Total assets decreased $53.9 million for the fourth quarter and $307.4 million, or 13.4%, during 2011. The decrease in total assets for the year was primarily related to the decrease in loans and deposits. Gross loans held-for-investment decreased $149.6 million, or 9.3%, during 2011, and total deposits decreased $289.1 million, or 14.3%. This deposit decrease continues to be mostly higher-cost time deposits, as our non-interest bearing demand deposits continue to increase in volume. Brokered deposits remain a relatively small portion of the Company's funding sources, representing only 2.8% of total deposits at December 31, 2011, a continued decrease from the level at September 30, 2011.
The Bank remains well-capitalized for regulatory purposes. As of December 31, 2011, the Bank's leverage ratio, Tier 1 risk-based capital ratio, and total risk-based capital ratio were 8.0%, 10.2%, and 11.5%, respectively. Leverage ratio, Tier 1 risk-based capital ratio, and total risk-based capital ratio were 8.3%, 10.6%, and 11.8% respectively, for the holding company as of December 31, 2011. For capital adequacy purposes, leverage ratio, Tier 1 risk-based capital ratio, and total risk-based capital ratio must be in excess of 5.00%, 6.00%, and 10.00%, respectively, to be considered well-capitalized. The improvement in capital ratios, at both the holding company and the Bank, is due to the Company's second consecutive quarter of profitability.

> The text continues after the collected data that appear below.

/-- What Validate checks, written out: the length, the even dimensions, the luma and the chroma
divisibility (42_plane_splitter.md R140, R141, R145, R146). -/
def sizeHolds (s : State) : Prop := s.inLen.toNat = s.cfg.geom.inW * s.cfg.geom.inH * 3 / 2
/-- FormatOK (42_plane_splitter.md R141). -/
def formatHolds (g : Geometry) : Prop := g.inW % 2 = 0 ∧ g.inH % 2 = 0
/-- LumaDivOK (42_plane_splitter.md R145). -/
def lumaHolds (g : Geometry) : Prop := g.inH % g.fy = 0 ∧ g.inW % g.fx = 0
/-- ChromaDivOK (42_plane_splitter.md R146). -/
def chromaHolds (g : Geometry) : Prop := g.inH / 2 % g.fy = 0 ∧ g.inW / 2 % g.fx = 0
/-- Every check of Validate passes (42_plane_splitter.md R148). -/
def validFrame (s : State) : Prop :=
  sizeHolds s ∧ formatHolds s.cfg.geom ∧ lumaHolds s.cfg.geom ∧ chromaHolds s.cfg.geom

/-- The address of Y(r, c) (42_plane_splitter.md R142). -/
def lumaAddr (g : Geometry) (r c : Nat) : Nat := r * g.inW + c

/-- The address of CS(rc, cc)[ch] (42_plane_splitter.md R143, R144). -/
def chromaAddr (g : Geometry) (ch rc cc : Nat) : Nat := g.inW * g.inH + rc * g.inW + (2 * cc + ch)

/-- The addresses of one block, i outer and j inner (43_average_reducer.md R161). -/
def blockOrder (g : Geometry) (addr : Nat → Nat → Nat) (r c : Nat) : List Nat :=
  (List.range g.fy).flatMap fun i => (List.range g.fx).map fun j => addr (r * g.fy + i) (c * g.fx + j)

/-- Every output position of the frame in the order luma, then chroma U before V, with the
addresses one output sample reads (43_average_reducer.md R165, R166; 44_skip_reducer.md R184). -/
def frameOrder (g : Geometry) (one : (Nat → Nat → Nat) → Nat → Nat → List Nat) : List Nat :=
  ((List.range (outH g)).flatMap fun r => (List.range (outW g)).flatMap fun c => one (lumaAddr g) r c) ++
  (List.range (outChH g)).flatMap fun rc => (List.range (outChW g)).flatMap fun cc =>
    one (chromaAddr g 0) rc cc ++ one (chromaAddr g 1) rc cc

/-- The read order of a model in Average mode (43_average_reducer.md R165, R166). -/
def averageReadOrder (g : Geometry) : List Nat := frameOrder g (blockOrder g)

/-- The read order of a model in Skip mode: the selected cells (44_skip_reducer.md R184). -/
def skipReadOrder (g : Geometry) : List Nat := frameOrder g fun addr r c => [addr (r * g.fy) (c * g.fx)]

/-- The exact sum of a block of samples. -/
def blockTotal (g : Geometry) (f : Nat → Nat → Byte) (r c : Nat) : Nat :=
  ((List.range g.fy).map fun i => ((List.range g.fx).map fun j => (f (r * g.fy + i) (c * g.fx + j)).toNat).sum).sum

/-- Round half up on the pre-divided sum: (S + N div 2) div N (43_average_reducer.md R163). -/
def roundedMean (g : Geometry) (total : Nat) : Nat := (total + g.fx * g.fy / 2) / (g.fx * g.fy)

/-- STATUS of an operation that ended with this error and mode. -/
def failedStatus (code : ErrCode) (plane : ErrPlane) (m : Mode) : Status := ⟨false, true, true, code, m, plane⟩

/-- STATUS of an operation that succeeded. -/
def succeededStatus (m : Mode) : Status := ⟨false, true, false, .none, m, .none⟩

/-- The reducer's mode: 1 or 2 (41_commands.md R129). -/
def isReducing (m : Mode) : Prop := m = .average ∨ m = .skip

end Sys2Proof.Claims

open Sys2Proof Sys2Proof.Machine Sys2Proof.Claims

/-! ### Elaboration, derived quantities, reset -/

/-- 00_scope.md R7: elaboration accepts exactly the legal geometries, and gives the geometry it was
given; an illegal one has no hardware. -/
def Obligations.ElaborationAcceptsExactlyLegalGeometries : Prop :=
  ∀ g : Geometry,
    (legalGeometry g → ∃ c, g.elaborate = some c ∧ c.geom = g) ∧ (¬ legalGeometry g → g.elaborate = none)

/-- 00_scope.md R8: every derived quantity, by its definition and with its default value. -/
def Obligations.DerivedQuantitiesAndDefaults : Prop :=
  (∀ g : Geometry,
    blockN g = g.fx * g.fy ∧ outW g = g.inW / g.fx ∧ outH g = g.inH / g.fy ∧ inYBytes g = g.inW * g.inH ∧
    chH g = g.inH / 2 ∧ chW g = g.inW / 2 ∧ chStride g = g.inW ∧ inFrameBytes g = g.inW * g.inH * 3 / 2 ∧
    outChH g = g.inH / 2 / g.fy ∧ outChW g = g.inW / 2 / g.fx ∧ outYBytes g = outW g * outH g ∧
    outChStride g = 2 * outChW g ∧ outFrameBytes g = outW g * outH g * 3 / 2) ∧
  (let g := Config.default.geom;
    blockN g = 9 ∧ outW g = 640 ∧ outH g = 400 ∧ inYBytes g = 2304000 ∧ chH g = 600 ∧ chW g = 960 ∧
    chStride g = 1920 ∧ inFrameBytes g = 3456000 ∧ outChH g = 200 ∧ outChW g = 320 ∧ outYBytes g = 256000 ∧
    outChStride g = 640 ∧ outFrameBytes g = 384000)

/-- 10_state.md R46: what the state after reset holds, for the default geometry. -/
def Obligations.ResetValues : Prop :=
  let s := State.reset;
  s.status = ⟨false, false, false, .none, .none, .none⟩ ∧ readReg s .status = 0x00000000 ∧ s.irqEn = false ∧
  s.inLen = 0x00000000 ∧ s.outLen = 0x00000000 ∧ readReg s .ctrl = 0 ∧
  readReg s .id = 0x4E563132 ∧ readReg s .inDim = 0x04B00780 ∧ readReg s .factor = 0x00030003 ∧
  readReg s .outDim = 0x01900280 ∧ readReg s .inSize = 0x0034BC00 ∧ readReg s .outSize = 0x0005DC00 ∧
  (∀ a, Memory.read s.inMem a = none) ∧ (∀ a, Memory.read s.outMem a = none) ∧ s.irq = false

Yadkin Valley Financial Corporation will host a conference call at 10:00 a.m. EST on Thursday, January 26, 2012 to discuss financial results, business highlights, and outlook. The call may be accessed by dialing 877-359-3650 at least 10 minutes prior to the call. A webcast of the call audio and accompanying visual aids may be accessed at . A replay of the call will be available until February 3, 2012 by dialing 855-859-2056 or 404-537-3406 and entering access code 46031603.
About Yadkin Valley Financial Corporation
Yadkin Valley Financial Corporation is the holding company for Yadkin Valley Bank and Trust Company, a full-service community bank providing services in 34 branches throughout its two regions in North Carolina and South Carolina. The Western Region serves Avery, Watauga, Ashe, Surry, Wilkes, Yadkin, and Iredell Counties. The Southern Region serves Durham, Orange, Granville, Mecklenburg, and Union Counties in North Carolina, and Cherokee and York Counties in South Carolina. The Bank provides mortgage lending services through its subsidiary, Sidus Financial, LLC, headquartered in Greensboro, NC. Securities brokerage services are provided by Main Street Investment Services, Inc., a Bank subsidiary with four offices located in the branch network. Yadkin Valley Financial Corporation's website is . Yadkin Valley shares are traded on NASDAQ under the symbol YAVY.
FORWARD-LOOKING STATEMENTS
Certain statements in this news release contain "forward-looking statements" within the meaning of the Private Securities Litigation Reform Act of 1995, such as statements relating to future plans and expectations, and are thus prospective. Such forward-looking statements include but are not limited to (1) statements regarding potential future economic recovery, (2) statements with respect to our plans, objectives, expectations and intentions and other statements that are not historical facts, and (3) other statements identified by words such as "believes," "expects," "anticipates," "estimates," "intends," "plans," "targets," and "projects," as well as similar expressions. Such statements are subject to risks, uncertainties, and other factors which could cause actual results to differ materially from future results expressed or implied by such forward-looking statements. Although we believe that the assumptions underlying the forward-looking statements are reasonable, any of the assumptions could prove to be inaccurate. Therefore, we can give no assurance that the results contemplated in the forward-looking statements will be realized. The inclusion of this forward-looking information should not be construed as a representation by our company or any person that the future events, plans, or expectations contemplated by our company will be achieved.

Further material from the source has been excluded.